Im not sure where to post this but as a lot of the problems and the complexity of my situation stem from having a difficult family I thought I would start on this thread.
My situation is this:
Ive been married for one year to DH who is a kind, generous, funny and reliable man. He is also depressed and has been having (what look very much to me like ) panic attacks over the last 6 or so months.
The thing is that DH says all of this is down to my family and that they have ruined everything and doomed our marriage from the start. He says there is no point to anti-depressants as they just mask the real problem and you need to sort out the situation that is causing it (not sure if he means our marriage or my family). He says counselling only makes things worse and that there is nothing he can do, hell just have to accept that he will die young.

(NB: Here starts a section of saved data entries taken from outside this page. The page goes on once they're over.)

theorem Traffic.put {idx sub v} (h : Traffic a s) : Traffic a (s.put idx sub v) := by simpa [Traffic] using h
theorem Traffic.putNat {idx sub n} (h : Traffic a s) : Traffic a (s.putNat idx sub n) := h.put
theorem Traffic.putInt {idx sub n} (h : Traffic a s) : Traffic a (s.putInt idx sub n) := h.put
theorem Traffic.bumpBy {idx sub n} (h : Traffic a s) : Traffic a (s.bumpBy idx sub n) := by simpa [Traffic] using h
theorem Traffic.bump {idx sub} (h : Traffic a s) : Traffic a (s.bump idx sub) := h.bumpBy
theorem Traffic.raiseTo {idx sub n} (h : Traffic a s) : Traffic a (s.raiseTo idx sub n) := .ite h.putNat h
theorem Traffic.raise {v} (h : Traffic a s) : Traffic a (s.raise v) := by simpa [Traffic] using h

theorem Traffic.setEvBit {r i} (h : Traffic a s) : Traffic a (s.setEvBit r i) := by
  obtain ⟨htree, hports, hbits⟩ := h
  refine ⟨by simpa using htree, by simpa using hports, fun j hj => ?_⟩
  unfold State.setEvBit
  rw [State.setEv_events]
  exact Events.alp_set_or _ _ (hbits j hj)

theorem Traffic.bbDrop (h : Traffic a s) : Traffic a s.bbDrop := .setEvBit (.bump h)

theorem Traffic.bb {code sev data} (h : Traffic a s) : Traffic a (s.bb code sev data) := by
  unfold State.bb
  refine .ite h (.ite (.bbDrop h) ?_)
  split
  · exact .bbDrop h
  · exact .bbDrop h

theorem Traffic.withAlp {k f} (hf : ∀ p, AlpPort.steady (f p) = p.steady) (h : Traffic a s) : Traffic a (s.withAlp k f) := by
  obtain ⟨htree, hports, hbits⟩ := h
  refine ⟨htree, fun j => ?_, hbits⟩
  by_cases e : j = k
  · subst e
    rw [State.withAlp_same, hf, hports]
  · rw [State.withAlp_other s k j f e, hports]

/-! ### Answers and the tunnel's frames -/

theorem Traffic.hkcRam {off bs} (h : Traffic a s) : Traffic a (s.hkcRam off bs) := .ite (t := s) (.bump h) h
theorem Traffic.mbAnswer {f} (h : Traffic a s) : Traffic a (s.mbAnswer f) := .raise (.hkcRam (.hkcRam (.ite (.bumpBy h) h)))

theorem Traffic.sendUdp {p addr port key f} (h : Traffic a s) : Traffic a (s.sendUdp p addr port key f) := by
  have signed : Traffic a (s.authentic key f).1 := by
    unfold State.authentic
    split
    · exact h
    · exact h
  exact .ite signed h

theorem Traffic.drainTunnel {k n} (h : Traffic a s) : Traffic a (s.drainTunnel k n) := by
  induction n generalizing s with
  | zero => exact h
  | succ n ih =>
    unfold State.drainTunnel
    split
    · exact h
    · exact .ite (ih (.withAlp (fun _ => rfl) h)) h

theorem Traffic.sendTunnelOn {f k} (h : Traffic a s) : Traffic a (s.sendTunnelOn f k) := .drainTunnel (.withAlp (fun _ => rfl) h)

theorem Traffic.sendTunnel {ports dest frame} (h : Traffic a s) : Traffic a (s.sendTunnel ports dest frame) :=
  .foldl (.foldl .sendTunnelOn) h

theorem Traffic.sendBack {r f} (h : Traffic a s) : Traffic a (s.sendBack r f) := by
  unfold State.sendBack
  split
  · exact .ite h (.mbAnswer h)
  · exact h.sendUdp
  · exact h.sendUdp
  · exact .sendTunnel h
  · exact h
  · exact h

theorem Traffic.unreachable {r} (h : Traffic a s) : Traffic a (s.unreachable r) := .sendBack (.bump h)
theorem Traffic.endAsks {p} (h : Traffic a s) : Traffic a (s.endAsks p) := .ite (.foldl .unreachable h) h

/-! ### The servo and the tree -/

theorem Traffic.dropHold (h : Traffic a s) : Traffic a s.dropHold := by
  unfold State.dropHold
  split
  · exact .bb h
  · exact h

theorem Traffic.enterHoldover {cause} (h : Traffic a s) : Traffic a (s.enterHoldover cause) := .ite (.bb (.dropHold h)) h
theorem Traffic.servoOrphaned (h : Traffic a s) : Traffic a s.servoOrphaned := .enterHoldover (cause := 0) h

theorem Traffic.forgetMeans (h : Traffic a s) :
    Traffic a { s with knots := { s.knots with ports := s.knots.ports.map (fun p => { p with mean := none }) } } := by
  obtain ⟨htree, hports, hbits⟩ := h
  refine ⟨htree, fun k => ?_, hbits⟩
  rw [← hports]
  simp [AlpPort.steady]

theorem Traffic.parentChange {was old new} (h : Traffic a s) : Traffic a (s.parentChange was old new) :=
  .ite h (.ite h.forgetMeans.servoOrphaned h.forgetMeans)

It is absolutely true that I have been through a torrid time with my family and have re-assessed my relationship with them in recent years. They are no way as bad as some of the families some brave people on here are dealing with - but they are their own kind of nightmare
About four years ago they dropped a bombshell on me which rocked the foundations of my identity. They told me I had a sibling, conceived out of marriage, who had then been adopted. I felt that I had been lied to my whole life and that the family I thought existed was actually a lie. I was also really happy and excited at having another relative.
My parents were very upset that this secret had come to light and didnt know what to do - so I tried to help them deal with it all. They never asked how I felt about it. I wanted us to talk about it as a family and decide what we would do, I thought we would work it all out. My mother ended up telling me if I ever brought it up again she would have nothing more to do with me and that I was simply a troublemaker who got off on upsetting her.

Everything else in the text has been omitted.